◆ Your task ◆
Restate the listing exactly and in full.

━━━━━━

-- ==== Sys2Proof/Config.lean ====
section
/-! DEFINITION. What the spec leaves to the part or gives no value for: constants and free values without a body.
Each is named in a log entry (notes/assumptions). -/

namespace Sys2Proof.Config

/-- The chip revision less one: REVID reads a value of 0x01 or higher (spec/06 R194; log entry 3). -/
opaque revisionStep : Fin 255

/-- The n-th free value drawn: a 64-bit reading of the core clock (spec/06 R194, R15; log entry 3). -/
opaque freeClock : Nat → BitVec 64

/-- The n-th free word drawn, for a result the spec states no value for (log entry 3). -/
opaque freeWord : Nat → BitVec 32

/-- TVAL of an instruction-wide trap whose value the spec does not state, by cause and instruction word: the same in every run (spec/03 R86,
R87; log entry 3). -/
opaque openValue : Nat → BitVec 32 → BitVec 32

/-- A digest, certificate or signature byte string of the package, by kind and index (spec/17 R467; log entry 14). -/
opaque secret : Nat → Nat → Nat

/-- An FP32 result for a function argument on which the model's interval method does not decide the rounding
(spec/03 R79; log entry 13): by function code and operand bits. -/
opaque undecided : Nat → BitVec 32 → BitVec 32

/-- The voltage in millivolts a controller holds for an island at a command (spec/17 R466; log entry 15). -/
opaque islandVolts : Nat → Nat → Fin 4096

/-- What a counter of stalls or of fabric timing reads at a command, by draw and counter (spec/06 R176; log entry 18). -/
opaque timedCount : Nat → Nat → BitVec 64

/-- What the management engine finds when it verifies what a peer answered: its certificate chain (step 0) or measurement 1 to 5 (spec/17 R467; log
entry 14). -/
opaque peerSound : Nat → List Nat → Bool

end Sys2Proof.Config
end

━━━━━━

◆ Written answer ◆
-- ==== Sys2Proof/Config.lean ====
section
/-! DEFINITION. What the spec leaves to the part or gives no value for: constants and free values without a body.
Each is named in a log entry (notes/assumptions). -/

namespace Sys2Proof.Config

/-- The chip revision less one: REVID reads a value of 0x01 or higher (spec/06 R194; log entry 3). -/
opaque revisionStep : Fin 255

/-- The n-th free value drawn: a 64-bit reading of the core clock (spec/06 R194, R15; log entry 3). -/
opaque freeClock : Nat → BitVec 64

/-- The n-th free word drawn, for a result the spec states no value for (log entry 3). -/
opaque freeWord : Nat → BitVec 32

/-- TVAL of an instruction-wide trap whose value the spec does not state, by cause and instruction word: the same in every run (spec/03 R86,
R87; log entry 3). -/
opaque openValue : Nat → BitVec 32 → BitVec 32

/-- A digest, certificate or signature byte string of the package, by kind and index (spec/17 R467; log entry 14). -/
opaque secret : Nat → Nat → Nat

/-- An FP32 result for a function argument on which the model's interval method does not decide the rounding
(spec/03 R79; log entry 13): by function code and operand bits. -/
opaque undecided : Nat → BitVec 32 → BitVec 32

/-- The voltage in millivolts a controller holds for an island at a command (spec/17 R466; log entry 15). -/
opaque islandVolts : Nat → Nat → Fin 4096

/-- What a counter of stalls or of fabric timing reads at a command, by draw and counter (spec/06 R176; log entry 18). -/
opaque timedCount : Nat → Nat → BitVec 64

/-- What the management engine finds when it verifies what a peer answered: its certificate chain (step 0) or measurement 1 to 5 (spec/17 R467; log
entry 14). -/
opaque peerSound : Nat → List Nat → Bool

end Sys2Proof.Config
end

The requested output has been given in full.